Tag Archives: adoption

To be made and unmade, and made again.

I grew up living with my sister, Ashley, and my mother, Ann. This is because my biological father (whose name I don’t really care to share) was is a real piece of work. He has a wrap sheet that’s pages upon pages in length, from stalking to battery and neglect. He has never outgrown being the self-indulgent child that he was before he ever met my mother. And all the other ruthless mothers and broken families he made. He created a handful of broken homes and left our families shattered, picking up his messy pieces and finding other families in the same situation due to him. For years. I have one sister that I was raised with, and many that I was not. Some, I did not even find until just a couple years ago. We bound ourselves together into a semblance of one really big, really fucked up family.

I remember the first times I met each of my siblings and their families. Siblings who I should have had an entire lifetime of knowing. It was extremely emotional. And awkward. But we grew to like and love each other, despite living miles and miles apart and being too young to really grasp what we were forced to deal with. So we grappled instead of grasped. We clung to what we knew, because it was all we knew.

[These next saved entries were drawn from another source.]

/-- The hypotheses of `Obligations.ThermalThrottle` can be met. -/
theorem witness_ThermalThrottle :
    (∃ (s : State) (low : Nat), s.isOn (pgMgmt 3) = true ∧ s.loopsRun = true ∧ s.auto 5 = true ∧ s.throttle < 3 ∧ s.get (pgMgmt 3) F.THERM_CFG_THROTTLE_C + 5 * s.throttle ≤ low) ∧
    (∃ (s : State) (low : Nat) (high : Nat), s.isOn (pgMgmt 3) = true ∧ s.loopsRun = true ∧ s.auto 5 = true ∧ (s.throttle = 3 ∨ low < s.get (pgMgmt 3) F.THERM_CFG_THROTTLE_C + 5 * s.throttle) ∧ 1 ≤ s.throttle ∧ high + s.get (pgMgmt 3) F.THERM_CFG_HYST_C < s.get (pgMgmt 3) F.THERM_CFG_THROTTLE_C + 5 * (s.throttle - 1) ∧ 9 ≤ s.pol.coolTicks) ∧
    (∃ (s : State) (low : Nat) (high : Nat), s.isOn (pgMgmt 3) = true ∧ s.loopsRun = true ∧ s.auto 5 = true ∧ (s.throttle = 3 ∨ low < s.get (pgMgmt 3) F.THERM_CFG_THROTTLE_C + 5 * s.throttle) ∧ 1 ≤ s.throttle ∧ high + s.get (pgMgmt 3) F.THERM_CFG_HYST_C < s.get (pgMgmt 3) F.THERM_CFG_THROTTLE_C + 5 * (s.throttle - 1) ∧ s.pol.coolTicks < 9) ∧
    (∃ (s : State) (low : Nat) (high : Nat), s.isOn (pgMgmt 3) = true ∧ s.loopsRun = true ∧ s.auto 5 = true ∧ (s.throttle = 3 ∨ low < s.get (pgMgmt 3) F.THERM_CFG_THROTTLE_C + 5 * s.throttle) ∧ (s.throttle = 0 ∨ s.get (pgMgmt 3) F.THERM_CFG_THROTTLE_C + 5 * (s.throttle - 1) ≤ high + s.get (pgMgmt 3) F.THERM_CFG_HYST_C)) ∧
    (∃ (s : State), s.isOn (pgMgmt 3) = false) :=
   ⟨⟨lvl 2 4, 100, by decide +kernel⟩,
    ⟨lvl 2 9, 80, 89, by decide +kernel⟩,
    ⟨lvl 2 8, 80, 89, by decide +kernel⟩,
    ⟨lvl 2 9, 80, 90, by decide +kernel⟩,
    ⟨State.reset, by decide +kernel⟩⟩

/-- The hypotheses of `Obligations.Retirement` can be met. -/
theorem witness_Retirement :
    (∃ (s : State) (b : Nat), s.loopsRun = true ∧ s.auto 4 = true ∧ s.pol.deferred = [] ∧ s.pol.pcErrs = {} ∧ s.pair.retrains = {} ∧ s.cmpr.ce = {} ∧ s.cmpr.restarts = {} ∧ s.cell.bankErrs = {} ∧ b < 24 ∧ s.isOn (pgDrvp b) = true ∧ ((∀ c : Nat, c < 24 → c ≠ b → s.isOn (pgDrvp c) = false)) ∧ (s.syncErrs b).errsOver b = true ∧ s.drivePinned b = true) ∧
    (∃ (s : State) (b : Nat), s.loopsRun = true ∧ s.auto 4 = true ∧ s.pol.deferred = [] ∧ s.pol.pcErrs = {} ∧ s.pair.retrains = {} ∧ s.cmpr.ce = {} ∧ s.cmpr.restarts = {} ∧ s.cell.bankErrs = {} ∧ b < 24 ∧ s.isOn (pgDrvp b) = true ∧ ((∀ c : Nat, c < 24 → c ≠ b → s.isOn (pgDrvp c) = false)) ∧ (s.syncErrs b).errsOver b = true ∧ s.drivePinned b = false) ∧
    (∃ (s : State) (n : Nat), s.loopsRun = true ∧ s.auto 4 = true ∧ s.pol.deferred = [] ∧ s.pol.pcErrs = {} ∧ s.cmpr.ce = {} ∧ s.cmpr.restarts = {} ∧ s.cell.bankErrs = {} ∧ ((∀ c : Nat, c < 24 → s.isOn (pgDrvp c) = false)) ∧ n < 24 ∧ n ∉ s.pair.lanesOut ∧ ((∀ m : Nat, m ≠ n → s.pair.retrains.get m [] = [])) ∧ s.get (pgMgmt 1) F.POL_BRITOS_LIMIT < ((s.pair.retrains.get n []).filter fun u => decide (s.now - u ≤ s.get (pgMgmt 1) F.POL_BRITOS_WINDOW_S * 2000000000)).length) ∧
    (∃ (s : State), (s.loopsRun = false ∨ s.auto 4 = false)) ∧
    (∃ (s : State) (n : Nat), n ∈ s.pol.pcMoving ∧ n < 64 ∧ s.plce.pages.size ≤ s.get pgPlce F.PLCE_MAP_STAT_FRAMES) ∧
    (∃ (s : State) (n : Nat), n ∉ s.pol.pcMoving) :=
   ⟨⟨sPin, 5, by decide +kernel⟩,
    ⟨sDr, 5, by decide +kernel⟩,
    ⟨sP.onPair fun p => { p with lanesUp := [3, 4], retrains := p.retrains.set 4 [1, 2, 3, 4, 5] }, 4, by refine ⟨?_, ?_, ?_, ?_, ?_, ?_, ?_, ?_, ?_, ?_, (by intro m h; show SMap.get (SMap.set _ 4 _) m [] = []; rw [SMap.get, SMap.find_set, if_neg h]; rfl), ?_⟩ <;> decide +kernel⟩,
    ⟨(sP.setF pgCmdq F.CMDQ_FW_HOLD 1).onPol fun p => { p with deferred := [⟨1, 4, 5⟩] }, by decide +kernel⟩,
    ⟨sP.onPol fun p => { p with pcMoving := [40, 41] }, 40, by decide +kernel⟩,
    ⟨sP, 40, by decide +kernel⟩⟩

/-- The hypotheses of `Obligations.FirmwareActivation` can be met. -/
theorem witness_FirmwareActivation :
    (∃ (s : State) (v : BitVec 32), bitAt v.toNat 31 = true ∧ s.flag (pgMgmt 3) F.FW_STAT_BUSY = false) ∧
    (∃ (s : State) (v : BitVec 32), bitAt v.toNat 31 = true ∧ s.flag (pgMgmt 3) F.FW_STAT_BUSY = true) ∧
    (∃ (s : State), s.fwPhase = 1 ∧ s.flag pgCmdq F.CMDQ_FW_HOLD = false) ∧
    (∃ (s : State), s.fwPhase = 2 ∧ s.pol.actSlot < 2 ∧ s.cmdq.held = [] ∧ s.cmdq.ctrls = {} ∧ s.fab.ep.mbox = none) ∧
    (∃ (s : State), s.fwPhase = 2 ∧ s.pol.actSlot < 2 ∧ s.cmdq.held = [] ∧ s.cmdq.ctrls = {} ∧ s.fab.ep.mbox = none) ∧
    (∃ (s : State), s.fwPhase ≠ 1) ∧
    (∃ (s : State), s.fwPhase ≠ 2) :=
   ⟨⟨sP, 0x80000001, by decide +kernel⟩,
    ⟨fwp 1 0, 0x80000001, by decide +kernel⟩,
    ⟨fwp 1 0, by decide +kernel⟩,
    ⟨fwp 2 1, by decide +kernel⟩,
    ⟨fwp 2 1, by decide +kernel⟩,
    ⟨fwp 2 1, by decide +kernel⟩,
    ⟨fwp 1 1, by decide +kernel⟩⟩

end Pol

namespace Ep
def eps (g : EpSt → EpSt) (s : State) : State := s.onEp g
def e0 (x : Fld) (n : Nat) (s : State) : State := s.setF (pgMgmt 0) x n
def sE : State := on (pgMgmt 0) (eps (fun p => { p with linkUp := true, bme := true, everUp := true, msix := ⟨[(3, ⟨0x1000, 7, false⟩), (9, ⟨0x2000, 8, true⟩)]⟩ }) State.reset)
def rq (op : Nat) : MboxReq := ⟨1, op, 77, 0x4000, if op = 1 then 64 else if op = 4 then 4 else 65536, 1, 0x50, 2, 4, 65536, 0x0201, true⟩
def run (op : Nat) : MboxRun := { req := rq op }
def sRun (m : MboxRun) (s : State) : State := eps (fun p => { p with mbox := some m }) s
def sBox : State := e0 F.MBOX_RQ_LO_ADDR 0x40 (e0 F.MBOX_DB_TAIL 3 (e0 F.MBOX_STAT_HEAD 1 (e0 F.MBOX_CFG_EN 1 sE)))
def sFet (h : Nat) : State := (eps (fun p => { p with mboxFetch := some 5, dmaOut := [5] }) sBox).setF pgCmdq F.CMDQ_FW_HOLD h
def dn (r : MboxRun) : MboxRun := { r with executed := true, status := 4, bytes := 9 }
def sRing : State := e0 (F.EVR_CFG_TYPE_MASK.idx 1) 0x86 (e0 (F.EVR_CFG_EN.idx 1) 1 sE)
def hd (k : Nat) (s : State) : State := s.onFab (Fab.setRing 1 { seq := 403, held := List.replicate k ⟨1, 2, 3⟩ })

/-- The hypotheses of `Obligations.EndpointStates` can be met. -/
theorem witness_EndpointStates :
    (∃ (s : State), s.fab.ep.linkUp = true) ∧
    (∃ (s : State), s.fab.ep.linkUp = false) ∧
    (∃ (s : State), s.fab.ep.dstate = .d3cold) ∧
    (∃ (s : State), s.fab.ep.dstate ≠ .d3cold) ∧
    (∃ (s : State), s.fab.ep.linkUp = false) ∧
    (∃ (s : State), s.fab.ep.dstate ≠ .d3cold ∧ s.fab.ep.mboxHeldCpl = false) ∧
    (∃ (s : State), s.fab.ep.dstate ≠ .d3cold) ∧
    (∃ (s : State), s.fab.ep.dstate = .d3cold) :=
   ⟨⟨e0 F.EP_STAT_DOWN_COUNT 6 (sRun (run 2) (sFet 0)), by decide +kernel⟩,
    ⟨eps (fun p => { p with pmeEn := true, pba := [3] }) State.reset, by decide +kernel⟩,
    ⟨eps (fun p => { p with dstate := .d3cold, wake := true }) State.reset, by decide +kernel⟩,
    ⟨sBox, by decide +kernel⟩,
    ⟨eps (fun p => { p with linkUp := false, pba := [3, 9] }) (sRing), by decide +kernel⟩,
    ⟨eps (fun p => { p with pba := [3], pmeStatus := true }) sBox, by decide +kernel⟩,
    ⟨eps (fun p => { p with pba := [3, 9], dstate := .d3hot }) sRing, by decide +kernel⟩,
    ⟨eps (fun p => { p with dstate := .d3cold }) State.reset, by decide +kernel⟩⟩

/-- The hypotheses of `Obligations.MsixVectors` can be met. -/
theorem witness_MsixVectors :
    (∃ (s : State) (v : Nat), v < 2048 ∧ s.fab.ep.linkUp = true ∧ s.fab.ep.dstate = .d0 ∧ s.fab.ep.bme = true ∧ s.fab.ep.funcMask = false ∧ v ∈ s.fab.ep.pba ∧ (s.fab.msixEntry v).addr ≠ 0) ∧
    (∃ (s : State) (v : Nat), v < 2048 ∧ s.fab.ep.pba = []) ∧
    (∃ (v : Nat), v < 2048) ∧
    (∃ (s : State), s.fab.ep.linkUp = true ∧ s.fab.ep.dstate = .d0 ∧ s.fab.ep.funcMask = false) ∧
    (∃ (s : State), s.fab.ep.mboxHeldCpl = false) :=
   ⟨⟨eps (fun p => { p with pba := [9] }) sE, 9, by decide +kernel⟩,
    ⟨sE, 9, by decide +kernel⟩,
    ⟨3, by decide +kernel⟩,
    ⟨eps (fun p => { p with pba := [3, 9], bme := false }) sE, by decide +kernel⟩,
    ⟨sBox, by decide +kernel⟩⟩

/-- The hypotheses of `Obligations.EndpointErrors` can be met. -/
theorem witness_EndpointErrors :
    (∃ (s : State) (n : Nat), n ∈ s.fab.ep.dmaOut) ∧
    (∃ (s : State) (n : Nat), n ∉ s.fab.ep.dmaOut) ∧
    (∃ (s : State) (n : Nat), n ∈ s.fab.ep.tagQuar) ∧
    (∃ (s : State) (n : Nat), n ∉ s.fab.ep.tagQuar) ∧
    (∃ (s : State) (b : Nat) (n : Nat), b < 24 ∧ n ∈ (s.bay b).rootQuar) ∧
    (∃ (s : State) (b : Nat) (n : Nat), b < 24 ∧ n ∉ (s.bay b).rootQuar) ∧
    (∃ (b : Nat), b < 24) ∧
    (∃ (s : State), s.flag (pgMgmt 0) F.MBOX_CFG_EN = false) ∧
    (∃ (e : AerErr), e = .receiverError ∨ e = .badTlp ∨ e = .badDllp ∨ e = .replayRollover ∨ e = .replayTimeout) ∧
    (∃ (s : State) (e : AerErr), (e = .dlProtocol ∨ e = .poisonedTlp ∨ e = .receiverOverflow ∨ e = .malformedTlp ∨ e = .unsupportedRequest) ∧ e ∉ s.fab.ep.aer.uncMask) :=
   ⟨⟨sRun { run 2 with tag := some 5 } (eps (fun p => { p with dmaOut := [5, 6] }) sE), 5, by decide +kernel⟩,
    ⟨sE, 5, by decide +kernel⟩,
    ⟨eps (fun p => { p with tagQuar := [5, 6] }) sE, 5, by decide +kernel⟩,
    ⟨sE, 5, by decide +kernel⟩,
    ⟨sE.onBay 23 fun v => { v with rootQuar := [4] }, 23, 4, by decide +kernel⟩,
    ⟨sE.onBay 23 fun v => { v with rootQuar := [4] }, 23, 5, by decide +kernel⟩,
    ⟨23, by decide +kernel⟩,
    ⟨eps (fun p => { p with tagQuar := [5, 6] }) sE, by decide +kernel⟩,
    ⟨.badTlp, by decide +kernel⟩,
    ⟨sE, .malformedTlp, by decide +kernel⟩⟩

/-- The hypotheses of `Obligations.Mailbox` can be met. -/
theorem witness_Mailbox :
    (∃ (s : State) (v : BitVec 32), s.get (pgMgmt 0) F.MBOX_STAT_HEAD ≤ v.toNat % 256 ∧ s.mboxSize ≤ v.toNat % 256 - s.get (pgMgmt 0) F.MBOX_STAT_HEAD) ∧
    (∃ (s : State) (v : BitVec 32), s.get (pgMgmt 0) F.MBOX_STAT_HEAD ≤ v.toNat % 256 ∧ v.toNat % 256 - s.get (pgMgmt 0) F.MBOX_STAT_HEAD < s.mboxSize) ∧
    (∃ (s : State) (n : Nat) (r : MboxReq), s.fab.ep.mboxFetch = some n ∧ s.flag (pgMgmt 0) F.MBOX_CFG_EN = true ∧ mboxValid r = true ∧ s.flag pgCmdq F.CMDQ_FW_HOLD = false ∧ r.opcode ≠ 2) ∧
    (∃ (s : State) (n : Nat) (r : MboxReq), s.fab.ep.mboxFetch = some n ∧ s.flag (pgMgmt 0) F.MBOX_CFG_EN = true ∧ mboxValid r = true ∧ s.flag pgCmdq F.CMDQ_FW_HOLD = false ∧ r.opcode = 2 ∧ r.slotBay = s.get (pgMgmt 3) F.FW_STAT_RUNNING_SLOT) ∧
    (∃ (s : State) (n : Nat) (r : MboxReq), s.fab.ep.mboxFetch = some n ∧ s.flag (pgMgmt 0) F.MBOX_CFG_EN = true ∧ mboxValid r = true ∧ s.flag pgCmdq F.CMDQ_FW_HOLD = true) ∧
    (∃ (s : State) (n : Nat) (r : MboxReq), s.fab.ep.mboxFetch = some n ∧ s.flag (pgMgmt 0) F.MBOX_CFG_EN = true ∧ mboxValid r = false) ∧
    (∃ (s : State) (m : MboxRun), s.fab.ep.mbox = some m ∧ m.executed = false ∧ m.held = false ∧ m.req.opcode = 1 ∧ m.orphan = false ∧ s.fab.canPost = true) ∧
    (∃ (s : State) (m : MboxRun), s.fab.ep.mbox = some m ∧ m.executed = false ∧ m.held = false ∧ m.req.opcode = 2 ∧ m.orphan = false) ∧
    (∃ (s : State) (m : MboxRun) (e : Bool) (f : Bool), s.fab.ep.mbox = some m ∧ m.executed = false ∧ m.held = false ∧ m.req.opcode = 2 ∧ m.orphan = false ∧ (e = true ∨ f = true)) ∧
    (∃ (s : State) (m : MboxRun), s.fab.ep.mbox = some m ∧ m.executed = false ∧ m.held = false ∧ m.req.opcode = 3 ∧ m.orphan = false ∧ m.req.dataLen ≠ 0 ∧ s.fab.canPost = true) ∧
    (∃ (s : State) (m : MboxRun), s.fab.ep.mbox = some m ∧ m.executed = false ∧ m.held = false ∧ m.req.opcode = 4 ∧ s.owned = false) ∧
    (∃ (s : State) (m : MboxRun) (ack : Bool), s.fab.ep.mbox = some m ∧ m.executed = false ∧ m.held = false ∧ m.req.opcode = 4 ∧ s.owned = true ∧ ack = false) ∧
    (∃ (s : State) (m : MboxRun) (ack : Bool), s.fab.ep.mbox = some m ∧ m.executed = false ∧ m.held = false ∧ m.req.opcode = 4 ∧ s.owned = true ∧ ack = true ∧ m.orphan = false ∧ m.req.rlen ≠ 0 ∧ s.fab.canPost = true) ∧
    (∃ (s : State) (m : MboxRun), s.fab.ep.mbox = some m ∧ m.executed = true ∧ m.orphan = false ∧ s.fab.canPost = true) ∧
    (∃ (s : State) (m : MboxRun), s.fab.ep.mbox = some m ∧ m.executed = true ∧ m.orphan = false ∧ s.fab.canPost = false) ∧
    (∃ (s : State) (m : MboxRun), s.fab.ep.mbox = some m ∧ m.executed = true ∧ m.orphan = true ∧ s.flag (pgMgmt 0) F.MBOX_CFG_EN = false) :=
   ⟨⟨sBox, 17, by decide +kernel⟩,
    ⟨sBox, 16, by decide +kernel⟩,
    ⟨sFet 0, 5, rq 1, by decide +kernel⟩,
    ⟨(sFet 0).setF (pgMgmt 3) F.FW_STAT_RUNNING_SLOT 1, 5, rq 2, by decide +kernel⟩,
    ⟨sFet 1, 5, rq 2, by decide +kernel⟩,
    ⟨sFet 0, 5, rq 9, by decide +kernel⟩,
    ⟨sRun (run 1) sBox, run 1, by decide +kernel⟩,
    ⟨sRun { run 2 with req := { rq 2 with dataLen := 4 } } sBox, { run 2 with req := { rq 2 with dataLen := 4 } }, by decide +kernel⟩,
    ⟨sRun { run 2 with req := { rq 2 with dataLen := 4 } } sBox, { run 2 with req := { rq 2 with dataLen := 4 } }, false, true, by decide +kernel⟩,
    ⟨sRun { run 3 with req := { rq 3 with dataLen := 4 } } sBox, { run 3 with req := { rq 3 with dataLen := 4 } }, by decide +kernel⟩,
    ⟨sRun (run 4) sBox, run 4, by decide +kernel⟩,
    ⟨(sRun (run 4) sBox).setF pgPair F.PAIR_STAT_OWN 1, run 4, false, by decide +kernel⟩,
    ⟨(sRun (run 4) sBox).setF pgPair F.PAIR_STAT_OWN 1, run 4, true, by decide +kernel⟩,
    ⟨sRun (dn (run 4)) sBox, dn (run 4), by decide +kernel⟩,
    ⟨eps (fun p => { p with bme := false }) (sRun (dn (run 4)) sBox), dn (run 4), by decide +kernel⟩,
    ⟨e0 F.MBOX_CFG_EN 0 (sRun { dn (run 4) with orphan := true } sBox), { dn (run 4) with orphan := true }, by decide +kernel⟩⟩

Though it is confusing, conflicting, and unimaginably strange, my family is beautiful. It is the only blessing my father bestowed me. He made me, and then he left. My mom met a man named Jordan, who adored me, even though I was two, and not his. He spoke to my biological father and said, “Hey, you’re not here, and I am, let me have her” (I’m paraphrasing). So my father gave me up for adoption, and Jordan became my dad in all legal respects.  He became my shiny, smiling new dad by loving me in a way that only a father can love a daughter. When I got older and my dad (Jordan) and mom had divorced, things got rocky. When I learned I was adopted, that Jordan was not my dad, I had an identity crisis between the ages of 8 and 9. I did not know who to call “dad” any longer. I didn’t know what family meant. I didn’t understand. I couldn’t look at the man I thought was my dad all along but wasn’t, and not know what I wish I hadn’t known. I played the cards dealt me, and I got over it with time. Things got back to normal between my mother, my dad Jordan, and my Sister and I. Now, I just also happen to have a long story about a sperm donor who made me, along with a lot of other younger sisters and a youngest brother. He gifted me with the relationships that I now have with them and aaaaaalllllllll the rest of the family that came with the package. It’s confusing, and any man that decides to marry me is going to have a helluva time trying to get the family tree straight, but that’s okay 🙂

I can honestly say that I wouldn’t have it any other way.